Medicare volume and reimbursement trends in lingual and hyoid procedures for obstructive sleep apnea.

机构信息

Department of Otolaryngology-Head and Neck Surgery, University of California, Irvine, Orange, CA, USA.

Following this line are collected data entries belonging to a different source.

/-- MEM_UNCORRECTABLE (R377, R378, R380): a read of a stack that its on-die ECC reports as uncorrectable, or a parity error whose retry
has failed, which counts for R378 alone. -/
def execMemUncorrectable (stack : Fin 4) (error : MemError) (s : State) : Out' :=
  let h := stack.val
  let addr := error.addr
  match hbmMap addr with
  | none => .fault .hbmUnpopulated
  | some l =>
    if l.stack ≠ h || !stackOn s h then .next s
    else if error.parity then .next (errorCount s h)
    else .next (errorCount (memEvent ((readFails s addr).bump (Reg.MEM_UE_COUNT h)) h 0x90 0 (memFields l addr (readReq s l addr) 0)) h)

/-- STACK_CATASTROPHIC_TEMP (R378, R506). -/
def execStackCatastrophicTemp (stack : Fin 4) (s : State) : Out' :=
  .next (if s.pkg.inReset || s.hlt.shutdown then s else stackLost s stack 1)

/-- HBM_TRAINED (R382, R543): a stack's initial training is complete. -/
def execHbmTrained (stack : Fin 4) (s : State) : Out' :=
  let x := s.stack stack
  .next (if s.pkg.inReset || x.lost || s.domain (domMem stack) != .on then s else s.setStack stack { x with trained := true })

end Sys2Proof.Machine
end

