/-! ### Switch core, pools, traffic manager (R295, R310, R335, R336) -/

def viewSharedFree (s : State) (_ _ : Nat) : W32 := word [(19, 0, if bufEnabled s then sharedFree s else 0)]
def viewSpill (s : State) (_ _ : Nat) : W32 := word [(23, 0, (s.swc.segs.map (·.2)).sum)]
def viewBlockFail (s : State) (_ i : Nat) : W32 :=
  word ((List.range 4).map fun k => (8 * k + 7, 8 * k, fget s.swc.blockFail 0 (4 * i + k)))
def viewInCells (s : State) (_ n : Nat) : W32 := word [(19, 0, s.inCells n)]
def viewEgCells (s : State) (_ n : Nat) : W32 := word [(19, 0, s.egCells n)]
def viewPoolFree (s : State) (_ p : Nat) : W32 := word [(19, 0, poolFreeCount s p)]
def viewPoolLent (s : State) (_ p : Nat) : W32 := word [(19, 0, (s.bpm.lent.filter fun l => l.1 == p).length)]
def viewBadFree (s : State) (_ _ : Nat) : W32 := s.bpm.badStatus

/-- A mask of the classes in a list. -/
def classBits (l : List Nat) : Nat := (List.range 8).foldl (fun m c => if l.contains c then m + 2 ^ c else m) 0

def viewPfc (s : State) (_ n : Nat) : W32 :=
  let x := s.pfcOf n
  let paused := (List.range 8).filter fun c => (ffind? x.ends c).any fun t => s.ns < t
  word [(7, 0, classBits x.xoff), (15, 8, classBits paused), (23, 16, classBits x.storm)]

def viewGate (s : State) (_ n : Nat) : W32 :=
  let x := s.gatesOf n
  word [(0, 0, flag x.oper.isSome), (1, 1, flag x.armed.isSome), (2, 2, flag x.late), (3, 3, flag x.operBank), (15, 8, x.gates)]

/-! ### Cipher, memory (R358, R381, R382) -/

def viewCipStatus (s : State) (_ _ : Nat) : W32 := word [(0, 0, flag s.cip.ready), (26, 16, s.cip.pinned.length)]
def viewActiveSlots (s : State) (_ _ : Nat) : W32 := BitVec.ofNat 32 (activeSlots s)

def viewMemStatus (s : State) (h _ : Nat) : W32 :=
  let x := s.stack h
  word [(0, 0, flag x.trained), (1, 1, flag x.lost), (2, 2, flag x.hot), (5, 4, x.cause)]

def viewSlotStatus (s : State) (h _ : Nat) : W32 :=
  let x := s.stack h
  word [(0, 0, flag x.bank), (1, 1, flag x.command.isSome), (15, 8, slotNow s)]

def viewSlot (s : State) (h n : Nat) : W32 := word [(4, 0, slotOwner (s.stack h) (s.stack h).bank n)]

/-! ### Line interface (R396, R397, R417) -/

def viewOctMode (s : State) (o _ : Nat) : W32 :=
  word [(2, 0, fget s.lif.modes 0 (2 * o)), (6, 4, fget s.lif.modes 0 (2 * o + 1))]

def viewPortStatus (s : State) (o i : Nat) : W32 :=
  let x := s.port (8 * o + i)
  word [(2, 0, x.state), (3, 3, flag x.localFault), (4, 4, flag x.remoteFault), (5, 5, flag x.fec), (8, 6, x.cause)]

def viewLaneStatus (s : State) (o i : Nat) : W32 :=
  let x := s.lane (8 * o + i)
  word [(0, 0, flag x.signal), (1, 1, flag x.cdr), (2, 2, flag x.lock), (3, 3, flag x.trained)]

def viewRxDelay (s : State) (o i : Nat) : W32 := BitVec.ofNat 32 (s.lane (8 * o + i)).delay
def viewLoupeMargin (s : State) (o i : Nat) : W32 := (s.lane (8 * o + i)).margin

def viewLoupeStatus (s : State) (o i : Nat) : W32 :=
  let x := s.lane (8 * o + i)
  word [(0, 0, flag x.valid), (1, 1, flag x.scan.isSome), (2, 2, flag x.low)]

def viewTxDelay (s : State) (o i : Nat) : W32 := Config.txDelay (quadMode s (8 * o + i))

def viewSpareStatus (s : State) (_ _ : Nat) : W32 :=
  word [(7, 0, (s.lif.spares.filter fun e => e.2.retired.isSome).length), (31, 16, s.lif.spareDrops)]

def viewSpareGroup (s : State) (_ g : Nat) : W32 :=
  let x := s.spare g
  match x.retired with
  | some m => word [(1, 0, 2), (8, 2, m), (31, 9, x.passes)]
  | none => word [(1, 0, flag (x.phase != 0)), (8, 2, if x.phase = 0 then 0 else x.live), (31, 9, x.passes)]

/-! ### Time unit (R440, R441) -/

def viewTmuStatus (s : State) (_ _ : Nat) : W32 :=
  word [(0, 0, flag s.tmu.lock), (1, 1, flag s.tmu.holdover), (2, 2, flag s.tmu.refPresent)]
def viewRefused (s : State) (_ _ : Nat) : W32 := word [(0, 0, flag s.tmu.refused), (31, 16, s.tmu.refusedCount)]
def viewFreq (s : State) (_ _ : Nat) : W32 := ofSigned 32 s.tmu.freq
def viewTime0 (s : State) (_ _ : Nat) : W32 := BitVec.ofNat 32 s.time.ns
def viewTime1 (s : State) (_ _ : Nat) : W32 := BitVec.ofNat 32 s.time.sec
def viewTime2 (s : State) (_ _ : Nat) : W32 := word [(15, 0, s.time.sec >>> 32), (31, 16, s.time.frac)]
def viewTime3 (s : State) (_ _ : Nat) : W32 := BitVec.ofNat 32 s.tick
def viewTime4 (s : State) (_ _ : Nat) : W32 := word [(15, 0, s.tick >>> 32)]
def viewTxts (s : State) (_ n : Nat) : W32 :=
  word [(5, 0, (fget s.tmu.txts [] n).length), (8, 8, flag (s.tmu.overflow.contains n))]
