-- ==== Sys2Proof/Machine/Package.lean ====
section
/-!
DEFINITION. Machine/Package.lean: device resets, the seal, PWR_GOOD and PERST_N, rails, SMBus and JTAG (R532-R538, R548-R561).
-/

namespace Sys2Proof.Machine

open Sys2Proof

/-! ### Resets (R532, R534, R552, R555, R556) -/

/-- A device reset begins (R532), for a cause: 0 POWER_ON, 1 PERST_N, 2 GLB_RESET. Fuses stay, and so do what stands outside the device
and the latch of THERMTRIP_N (R561); the flow hash key is drawn afresh (R41). -/
def deviceReset (s : State) (cause : Nat) : State :=
  { pending := s.pending, freeCtr := s.freeCtr, out := s.out, hostMem := s.hostMem,
    pkg := { inReset := true, cause := cause, good := s.pkg.good, early := s.pkg.early, perstLow := s.pkg.perstLow,
             thermtrip := s.pkg.thermtrip, smbAddr := s.pkg.smbAddr, rails := s.pkg.rails, railAlert := s.pkg.railAlert },
    hmk := { fuses := s.hmk.fuses, draws := s.hmk.draws + 1 },
    flw := { hashKey := ofBytes 128 (Config.drbg s.hmk.draws) },
    lif := { refLost := s.lif.refLost } }

/-- A device reset ends: the boot ROM and the training of the stacks start (R474, R543). -/
def resetEnd (s : State) : State := { s with pkg := { s.pkg with inReset := false } }

/-- A write of GLB_RESET (R534, R556). -/
def glbReset (s : State) (v : W32) : State :=
  if bit v 0 && fld v 31 16 == 0x9128 then if s.pkg.perstLow then s else resetEnd (deviceReset s 2)
  else badWrite s

/-- GLB_RESET (R534, R556). -/
def execGlbReset (value : W32) (s : State) : Out' := onBar s (glbReset s value)

/-- A write of HLT_SETUP_SEAL (R538). -/
def setupSeal (s : State) (v : W32) : State :=
  if bit v 0 && fld v 31 16 == 0x5EA1 then { s with pkg := { s.pkg with sealed := true } } else badWrite s

/-- SETUP_SEAL (R538). -/
def execSetupSeal (value : W32) (s : State) : Out' := onBar s (setupSeal s value)

/-- The stage of a PWR_GOOD input (R550): 0 AON, 1 IO, 2 CORE, 3 SER, 4 HBM. -/
def pgStage (i : Nat) : Nat := i - 1

/-- Which of the asserted inputs count, and which wait for one of an earlier stage (R552). -/
def pgSort (p : Pkg) (asserted : List Nat) : Pkg :=
  let ready := fun (i : Nat) => (List.range 5).all fun j => decide (pgStage i ≤ pgStage j) || asserted.contains j
  let on := (List.range 5).filter fun i => asserted.contains i
  { p with good := on.filter ready, early := on.filter fun i => !ready i }

/-- PWR_GOOD_ASSERT (R552). -/
def execPwrGoodAssert (input : Fin 5) (s : State) : Out' :=
  .next { s with pkg := pgSort s.pkg (input.val :: (s.pkg.good ++ s.pkg.early)) }

/-- PWR_GOOD_DROP (R552, R561): a power-on reset starts, and the fall of PWR_GOOD_AON releases THERMTRIP_N. -/
def execPwrGoodDrop (input : Fin 5) (s : State) : Out' :=
  let up := s.pkg.good ++ s.pkg.early
  if !up.contains input.val then .next s
  else
    let p := pgSort s.pkg (up.filter (· != input.val))
    let s1 := deviceReset { s with pkg := { p with thermtrip := p.thermtrip && input.val != 0 } } 0
    .next s1

/-- Are all PWR_GOOD inputs asserted? -/
def powerGood (s : State) : Bool := s.pkg.good.length == 5

/-- PERST_N_ASSERT (R532, R555, R556): a device reset, unless a power-on reset holds. -/
def execPerstNAssert (s : State) : Out' :=
  if s.pkg.perstLow then .next s
  else
    let s1 := { s with pkg := { s.pkg with perstLow := true } }
    .next (if s.pkg.inReset then s1 else deviceReset s1 1)

/-- The end of a power-on reset samples SMB_ADDR2 to SMB_ADDR0 (R557). -/
def smbSample (s : State) : State :=
  if s.pkg.cause = 0 then { s with pkg := { s.pkg with smbAddr := 0x30 + Config.smbPins % 8 } } else s

/-- PERST_N_RELEASE (R474, R552, R555, R557): the reset ends where every PWR_GOOD is asserted. -/
def execPerstNRelease (s : State) : Out' :=
  if !s.pkg.perstLow then .next s
  else
    let s1 := { s with pkg := { s.pkg with perstLow := false } }
    .next (if s.pkg.inReset && powerGood s then resetEnd (smbSample s1) else s1)

/-! ### Rails (R549, R558) -/

/-- Nominal millivolts and tolerance in tenths of a percent of the rails, in the order of R549. -/
def railTable : List (Nat × Nat) :=
  [(800, 30), (1800, 50), (800, 20), (750, 20), (750, 20), (750, 15), (1200, 20), (1800, 50), (1100, 30), (400, 30)]

/-- Is a reading outside a rail's tolerance? -/
def railOut (r : Nat × Nat) (mv : Nat) : Bool := decide (r.1 * r.2 < 1000 * ((mv : Int) - r.1).natAbs)

/-- RAIL_SAMPLE (R558): the rails are sampled, every 1 ms. -/
def execRailSample (millivolts : List Nat) (s0 : State) : Out' :=
  let s := s0.reach (s0.pkg.railAt + 1000000)
  let rs := (millivolts.take 10).zipIdx.foldl (fun (m : FMap Nat) e => fset m e.2 e.1) s.pkg.rails
  let bad := (railTable.zipIdx.filter fun e => (ffind? rs e.2).any (railOut e.1)).map (·.2)
  .next { s with pkg := { s.pkg with rails := rs, railAlert := bad, railAt := s.ns } }

/-! ### SMBus (R557, R558) -/

/-- Does the SMBus target answer: PWR_GOOD_AON and PWR_GOOD_IO (R557)? -/
def smbusUp (s : State) : Bool := s.pkg.good.contains 0 && s.pkg.good.contains 1

/-- The bytes of a Block Read; none of a code that is refused (R558). -/
def smbusData (s : State) (code : Nat) : Option (List Byte) :=
  let f := s.hmk.fuses
  let h := s.hlt
  match code with
  | 0 => some (bytesLE 4 0x00119128 ++ bytesLE 3 f.lot ++ bytesLE 1 f.wafer ++ bytesLE 1 f.dieX ++ bytesLE 1 f.dieY ++ bytesLE 2 f.date)
  | 1 => some (bytesOf (word [(1, 0, s.hmk.boot), (4, 2, s.lcs), (5, 5, flag s.pkg.sealed), (6, 6, flag h.solo), (7, 7, flag h.warn),
      (8, 8, flag h.trip), (9, 9, flag h.crit), (10, 10, flag (!s.pkg.railAlert.isEmpty))]))
  | 2 => some ((List.range 16).flatMap fun i => bytesLE 1 (tempByte (fget h.dieTemp 0 i)))
  | 3 => some ((List.range 4).flatMap fun i => bytesLE 1 (tempByte (fget h.hbmTemp 0 i)))
  | 4 => some ((List.range 10).flatMap fun i => bytesLE 2 (fget s.pkg.rails 0 i))
  | 5 => some (bytesLE 2 (s.pkg.railAlert.foldl (fun m i => m ||| 2 ^ i) 0))
  | _ => none

/-- The packet error code over the bytes of a transaction (R557): CRC-8 of polynomial 0x07, as SMBus has it. -/
def smbPec (bs : List Byte) : Byte :=
  bs.foldl (fun c b => (List.range 8).foldl (fun c _ => if bit c 7 then (c <<< 1) ^^^ 0x07 else c <<< 1) (c ^^^ b)) 0

/-- The bytes of a Block Read on the bus: the address to write to, the code, the address to read from, the count and the data. -/
def smbFrame (addr : Nat) (code : Byte) (bs : List Byte) : List Byte :=
  [BitVec.ofNat 8 (2 * addr), code, BitVec.ofNat 8 (2 * addr + 1), BitVec.ofNat 8 bs.length] ++ bs

/-- SMBUS_BLOCK_READ (R557, R558): the target answers its own address. A Block Read of a code it serves returns the data with its PEC;
anything else is refused with NACK. Nothing in the device changes. -/
def execSmbusBlockRead (xfer : SmbusXfer) (s : State) : Out' :=
  if !smbusUp s || xfer.address.toNat ≠ s.pkg.smbAddr then .next s
  else match if xfer.blockRead && xfer.beyond.isEmpty then smbusData s xfer.code.toNat else none with
    | some bs => .next (s.emit (.smbus bs (smbPec (smbFrame s.pkg.smbAddr xfer.code bs))))
    | none => .next (s.emit .smbusNack)

/-- SMB_ALERT_N is low (R555, R558). -/
def smbAlert (s : State) : Bool :=
  smbusUp s && !s.pkg.inReset && (s.hlt.warn || s.hlt.trip || s.hlt.crit || !s.pkg.railAlert.isEmpty)

/-- ALERT_RESPONSE (R557, R558): the target that holds SMB_ALERT_N low answers the Alert Response Address with its own, above a bit that the
rule leaves open. -/
def execAlertResponse (s : State) : Out' :=
  if smbAlert s then
    let f := s.free
    let b : Byte := BitVec.ofNat 8 (2 * s.pkg.smbAddr + f.1 % 2)
    .next (f.2.emit (.smbus [b] (smbPec [0x19, b])))
  else .next s

/-! ### JTAG (R490, R559) -/

/-- Is JTAG open beyond boundary scan (R490)? -/
def jtagOpen (s : State) : Bool :=
  match s.lcs with
  | 0 => true
  | 1 | 3 => s.hmk.debugOpen
  | _ => false

/-- JTAG_INSTRUCTION (R490, R555, R559): what R490 does not open acts as BYPASS. -/
def execJtagInstruction (instr : JtagInstr) (s : State) : Out' :=
  let bypass := match instr with
    | .bypass => true
    | .boundaryScan => false
    | _ => !jtagOpen s
  .next (s.emit (.jtag bypass !s.pkg.inReset))

end Sys2Proof.Machine
end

School of Medicine, University of California, Irvine, Orange, CA, USA.

出版信息

Am J Otolaryngol. 2024 Jul-Aug;45(4):104361. doi: 10.1016/j.amjoto.2024.104361. Epub 2024 Apr 29.

Abstract

OBJECTIVES

This study aims to analyze utilization and reimbursement trends in lingual and hyoid surgery for obstructive sleep apnea (OSA).

METHODS

Annual retrospective data on lingual and hyoid OSA surgeries was obtained from the 2000-2021 Medicare Part B National Summary Datafiles. Current Procedural Terminology (CPT) codes utilized included 21,685 (hyoid myotomy and suspension [HMS]), 41,512 (tongue base suspension [TBS]), 41,530 (radiofrequency ablation of the tongue [RFT]) and 42,870 (lingual tonsillectomy [LT]).

RESULTS

The number of lingual and hyoid OSA surgeries rose 2777 % from 121 in 2000 to 3481 in 2015, before falling 82.9 % to 594 in 2021. Accordingly, Medicare payments rose 17,899 % from an inflation-adjusted $46,958 in 2000 to $8.45 million in 2015, before falling drastically to $341,011 in 2021. As the number of HMSs (2000: 91; 2015: 84; 2021: 165), TBS (2009: 48; 2015: 31; 2021: 16), and LTs (2000: 121; 2015: 261; 2021: 234) only experienced modest changes in utilization, this change was largely driven by RFT (2009: 340; 2015: 3105; 2021: 179). Average Medicare payments for RFT rose from $1110 in 2009 to $2994 in 2015, before falling drastically to $737 in 2021.

CONCLUSION

Lingual and hyoid surgery for OSA has overall fallen in utilization among the Medicare population from 2000 to 2021. However, there was a brief spike in usage, peaking in 2015, driven by the adoption (and then quick dismissal) of RFT. The rise and fall in RFT use coincide with the rise and fall in reimbursement.

摘要

目的

本研究旨在分析阻塞性睡眠呼吸暂停(OSA)中舌骨和舌的手术利用和报销趋势。

方法

从 2000 年至 2021 年 Medicare 第 B 部分国家汇总数据文件中获得舌骨和舌 OSA 手术的年度回顾性数据。使用的当前程序术语(CPT)代码包括 21,685(舌骨肌切开术和悬吊术[HMS])、41,512(舌根悬吊术[TBS])、41,530(舌射频消融术[RFT])和 42,870(舌扁桃体切除术[LT])。

结果

2000 年至 2015 年,舌骨和舌 OSA 手术的数量增加了 2777%,从 121 例增加到 3481 例,然后在 2021 年下降了 82.9%,降至 594 例。相应地,医疗保险支出从 2000 年的 46958 美元(经通胀调整后)增加到 2015 年的 8450 万美元,然后在 2021 年大幅下降至 341011 美元。由于 HMS(2000 年:91;2015 年:84;2021 年:165)、TBS(2009 年:48;2015 年:31;2021 年:16)和 LT(2000 年:121;2015 年:261;2021 年:234)的使用量仅略有变化,因此这种变化主要是由 RFT(2009 年:340;2015 年:3105;2021 年:179)推动的。RFT 的平均医疗保险支出从 2009 年的 1110 美元增加到 2015 年的 2994 美元,然后在 2021 年急剧下降至 737 美元。

结论

2000 年至 2021 年,医疗保险人群中舌骨和舌的 OSA 手术使用率总体呈下降趋势。然而,在 2015 年出现了一个短暂的高峰,这是由于 RFT 的采用(然后迅速被放弃)所致。RFT 使用的增加和减少与报销的增加和减少相吻合。